Begini Kata Ganjar Soal Formula UMK di Jawa Tengah
Upah Minimum Provinsi Jawa Tengah pada 2018 ditetapkan sebesar Rp 1.486.065.
Editor: Y Gustaman
Laporan Wartawan Tribun Jateng, M Nur Huda
TRIBUNNEWS.COM, SEMARANG - Upah Minimum Provinsi Jawa Tengah pada 2018 ditetapkan sebesar Rp 1.486.065.
Angka tersebut naik Rp 119.065 atau 8,7 persen dibanding UMP pada 2017 sebesar Rp 1.367.000.
Konfederasi Serikat Pekerja Nasional Jateng menilai tak relevan menetapkan kenaikan UMP sebesar 8,7 persen merujuk PP 78 tahun 2015, dan surat edaran Menaker tentang inflasi dan pertumbuhan ekonomi nasional.
“Bisa dikatakan tidak sejalan dengan amanat UUD 1945 dan UU Nomor 13/2003 tentang Ketenagakerjaan. Di mana upah dilaksanakan mestinya untuk pencapaian kebutuhan hidup layak yang mampu menyejahterakan pekerja/buruh,” kata Sekretaris DPW KSPN Jateng, Heru Budi Utoyo, Rabu (1/11/2017).
Terlebih, lanjutnya, di Jateng yang upahnya masih tergolong rendah dan masih jauh dari kebutuhan hidup layak, harusnya ada penyesuaian terlebih dahulu sehingga tidak terjadi ketimpangan dengan provinsi lain.
Namun jika UMP di Jateng sudah ditetapkan dengan besaran kenaikan 8,71 persen dari UMP sebelumnya, maka pihaknya berharap Gubernur Jateng berani menetapkan UMK di 35 Kota/Kabupaten di Jateng sesuai hasil survei Kebutuhan Hidup Layak (KHL).
“Maksudnya, KHL prediksi bulan Desember 2017 di masing-masing daerah, dan ditambah inflasi dan pertumbuhan ekonomi. Sehingga di Jateng ini akan mampu mengejar ketertinggalan tingkat upahnya dengan provinsi lainnya,” kata Heru.
Ia menambahkan, jika saat ini UMP telah ditetapkan, tentu yang paling menentukan adalah UMK.
Maka, KSPN berharap gubernur menyetujui UMK usulan dari kabupaten dan kota nantinya, juga memperhatikan angka prediksi KHL 2017.

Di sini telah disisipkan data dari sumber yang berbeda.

-- ==== Sys2Proof/Syntax.lean ====
section
/-!
DEFINITION. The commands of the block (30_encoding.md R56), the accesses of its host port (20_memory.md R44) and the events
that move it (00_scope.md R9, 70_reset_and_hazards.md R156).
-/

namespace Sys2Proof

/-- The 14 commands, one constructor per row of spec/opcode_table.json. No command has an operand (30 R59). -/
inductive Instr where
  | nop
  | srst
  | toflt
  | clrim
  | zpad
  | fftrzp
  | fft
  | ifft
  | magmax
  | thrset
  | gate
  | trunc
  | quant
  | denoise
  deriving DecidableEq, Repr

/-- The four address spaces (20 R40). -/
inductive Space where
  | reg
  | smp
  | re
  | im
  deriving DecidableEq, Repr

/-- `HostRead(space, index)` and `HostWrite(space, index, value)` (20 R44): 64-bit values for `REG`, `RE`, `IM`, 32-bit
values for `SMP`. -/
inductive Access where
  | readReg (i : Nat)
  | writeReg (i : Nat) (v : BitVec 64)
  | readSmp (i : Nat)
  | writeSmp (i : Nat) (v : BitVec 32)
  | readRe (i : Nat)
  | writeRe (i : Nat) (v : BitVec 64)
  | readIm (i : Nat)
  | writeIm (i : Nat) (v : BitVec 64)
  deriving DecidableEq, Repr

/-- The space an access addresses. -/
def Access.space : Access → Space
  | .readReg _ => .reg
  | .writeReg _ _ => .reg
  | .readSmp _ => .smp
  | .writeSmp _ _ => .smp
  | .readRe _ => .re
  | .writeRe _ _ => .re
  | .readIm _ => .im
  | .writeIm _ _ => .im

/-- The index an access addresses. -/
def Access.index : Access → Nat
  | .readReg i => i
  | .writeReg i _ => i
  | .readSmp i => i
  | .writeSmp i _ => i
  | .readRe i => i
  | .writeRe i _ => i
  | .readIm i => i
  | .writeIm i _ => i

/-- One indivisible event (00 R9): a host access (a write of `CMD` is a command's acceptance), the engine's turn (a command's
completion when one is accepted), or a hardware reset (70 R156). -/
inductive Event where
  | access (a : Access)
  | engine
  | reset
  deriving DecidableEq, Repr

end Sys2Proof
end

“Harapan kami, UMK usulan dari kabupaten dan kota yang nantinya harus disetujui gubernur juga memperhatikan prediksi KHL 2017,” harap Heru.
Gubernur Jateng Ganjar Pranowo mengatakan, pihaknya telah menetapkan UMP Jateng pada 2018 pada 31 Oktober 2017 lalu, dengan nominal Rp 1.486.065, atau naik 8,7 persen dari tahun ini Rp 1.367.000.

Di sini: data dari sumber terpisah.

/-- Settles O47: neither check raises. -/
theorem truncCompletes : Obligations.TruncCompletes := fun s hcap hlen =>
  congrArg (complete · s) (truncCode_of_le hcap hlen)

/-! `QUANT` (44 R121, R122). -/

section Widths

variable {w : Nat} (hw : w = 8 ∨ w = 16 ∨ w = 32) (ties : TieRule) (a : Binary64)
include hw

theorem requant_range : -(2 ^ (w - 1)) ≤ requant ties w a ∧ requant ties w a < 2 ^ (w - 1) := by
  obtain ⟨hlo, hhi, -, -⟩ := wrapIsTheSignedResidue w (roundInt ties a) hw
  exact ⟨hlo, hhi⟩

/-- A 32-bit element holds the value of every legal width, sign-extended. -/
theorem requantSample_toInt : (requantSample ties w a).toInt = requant ties w a := by
  obtain ⟨hlo, hhi⟩ := requant_range hw ties a
  have hpow : (2 : Int) ^ (w - 1) ≤ 2 ^ 31 := pow_le_pow_right₀ (by decide) (by omega)
  exact BitVec.toInt_ofInt_eq_self (by decide) ((neg_le_neg hpow).trans hlo) (hhi.trans_le hpow)

end Widths

theorem legalWidth_toNat {b : Reg32} (h : b = 8#32 ∨ b = 16#32 ∨ b = 32#32) :
    b.toNat = 8 ∨ b.toNat = 16 ∨ b.toNat = 32 := by
  rcases h with rfl | rfl | rfl <;> decide

section Writes

variable (s : State)

theorem requantize_readSmp (i : Nat) :
    (requantize s).readSmp i =
      if i < s.len.toNat then requantSample s.config.ties s.bits.toNat (s.readRe i) else s.readSmp i := by
  rw [requantize, State.setSlen_readSmp, State.readSmp_setSmp, Mem.read_writeList, if_pos (Nat.zero_le i), Nat.sub_zero,
    List.getElem?_map]
  split
  · next h => rw [State.reals_getElem? s h]; rfl
  · next h => rw [List.getElem?_eq_none (by simpa using h)]; rfl

theorem requantize_readSmp_of_le {i : Nat} (hi : s.len.toNat ≤ i) : (requantize s).readSmp i = s.readSmp i := by
  rw [requantize_readSmp, if_neg (Nat.not_lt.mpr hi)]

theorem finish_requantize_frame : (((finish (requantize s)).setSmp s.smp).setSlen s.slen).setStatus s.status = s := by
  apply State.eq_of_fields <;> simp

end Writes

theorem quantCode_eq_ok {s u : State} (h : quantCode s = .ok u) : u = requantize s := by
  rcases quantCode_cases s with ⟨-, hr⟩ | ⟨-, -, hr⟩ | ⟨-, -, _, -, hr⟩ | ⟨-, -, -, hr⟩ <;> cases hr.symm.trans h
  rfl

/-- The check pass finds no value that is NaN or infinite. -/
theorem finiteThenRequantize_of_isFinite {s : State} (h : ∀ i, i < s.len.toNat → isFinite (s.readRe i) = true) :
    finiteThenRequantize s = .ok (requantize s) := by
  have hnone : firstNonFinite 0 (s.reals s.len.toNat) = none :=
    (firstNonFinite_eq_none _ 0).mpr (by simpa [State.reals] using h)
  rw [finiteThenRequantize, hnone]

theorem quantCode_of_isFinite {s : State} (hcap : s.len.toNat ≤ s.cap)
    (hbits : s.bits = 8#32 ∨ s.bits = 16#32 ∨ s.bits = 32#32)
    (hfinite : ∀ i, i < s.len.toNat → isFinite (s.readRe i) = true) : quantCode s = .ok (requantize s) :=
  calc quantCode s
    _ = widthLegal s finiteThenRequantize := withinCap_of_le s hcap _
    _ = finiteThenRequantize s := if_pos ((legalWidth_iff s.bits).mpr hbits)
    _ = .ok (requantize s) := finiteThenRequantize_of_isFinite hfinite

theorem exec_quant_of_isFinite {s : State} (hcap : s.len.toNat ≤ s.cap)
    (hbits : s.bits = 8#32 ∨ s.bits = 16#32 ∨ s.bits = 32#32)
    (hfinite : ∀ i, i < s.len.toNat → isFinite (s.readRe i) = true) : exec .quant s = .next (finish (requantize s)) :=
  congrArg (complete · s) (quantCode_of_isFinite hcap hbits hfinite)

/-- Settles O48: no check raises, and each element written holds the wrapped value in full. -/
theorem quantCompletes : Obligations.QuantCompletes := by
  intro s hcap hbits hfinite
  refine ⟨_, exec_quant_of_isFinite hcap hbits hfinite, fun i hi => ?_, fun i hi => requantize_readSmp_of_le s hi, rfl, rfl,
    finish_requantize_frame s⟩
  have hw := legalWidth_toNat hbits
  rw [finish_readSmp, requantize_readSmp, if_pos hi, requantSample_toInt hw]
  exact ⟨rfl, requant_range hw s.config.ties (s.readRe i)⟩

“Sudah kita tetapkan. Formulanya menggunakan PP (PP 78 tahun 2015). Rumusnya simpel, kita pakai upah buruh yang sekarang kita bagi UMK, ditambah inflasi dan pertumbuhan ekonomi," katanya.
Sedangkan kondisi inflasi dan pertumbuhan ekonomi terakhir yakni 3,99 persen inflasi, dan 4,72 persen kenaikan ekonomi secara nasional.

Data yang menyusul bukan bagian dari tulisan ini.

-- ==== Sys2Proof/Machine/Params.lean ====
section
/-! DEFINITION. The parameter table of rule R4: fixed constants of the hardware, not state (rule R16). The register
lengths 19, 22, 23 and the widths CMDW = 8, KCW = 7 stand in the types of Sys2Proof/Word.lean; FLTW = 3 in the type of
`faultCode`. -/

namespace Sys2Proof.Machine

/-- `KEYLEN` (rule R4). -/
def keyLen : Nat := 64

/-- The saturation value of KC: more than 64 bits were entered (rules R4, R13). -/
def kcTooMany : Counter := 65

/-- `TAPS1` (rule R4). -/
def taps1 : List Nat := [13, 16, 17, 18]

/-- `TAPS2` (rule R4). -/
def taps2 : List Nat := [20, 21]

/-- `TAPS3` (rule R4). -/
def taps3 : List Nat := [7, 20, 21, 22]

/-- `CLK1` (rule R4). One list of positions serves the vote and the clock gate (U1, C7). -/
def clk1 : Nat := 8

/-- `CLK2` (rule R4). -/
def clk2 : Nat := 10

/-- `CLK3` (rule R4). -/
def clk3 : Nat := 10

/-- `OUT1`, the highest index of R1 (rule R4). -/
def out1 : Nat := 18

/-- `OUT2` (rule R4). -/
def out2 : Nat := 21

/-- `OUT3` (rule R4). -/
def out3 : Nat := 22

end Sys2Proof.Machine
end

“Paling fair maka pakai formula saja, sebab buruh tentu minta lebih tinggi sedangkan pengusaha minta lebih rendah,” kata Ganjar.
Namun, selama ini yang dijadikan dasar untuk pemberian upah adalah UMK. Sebab UMK lebih mendekati kebutuhan masyarakat di daerahnya masing-masing.
“Karena UMK mendekati kebutuhan masyarakat. Sebab antara Kota Semarang dengan Banjarnegara bedanya jauh, maka kita dorong ke UMK saja,” katanya.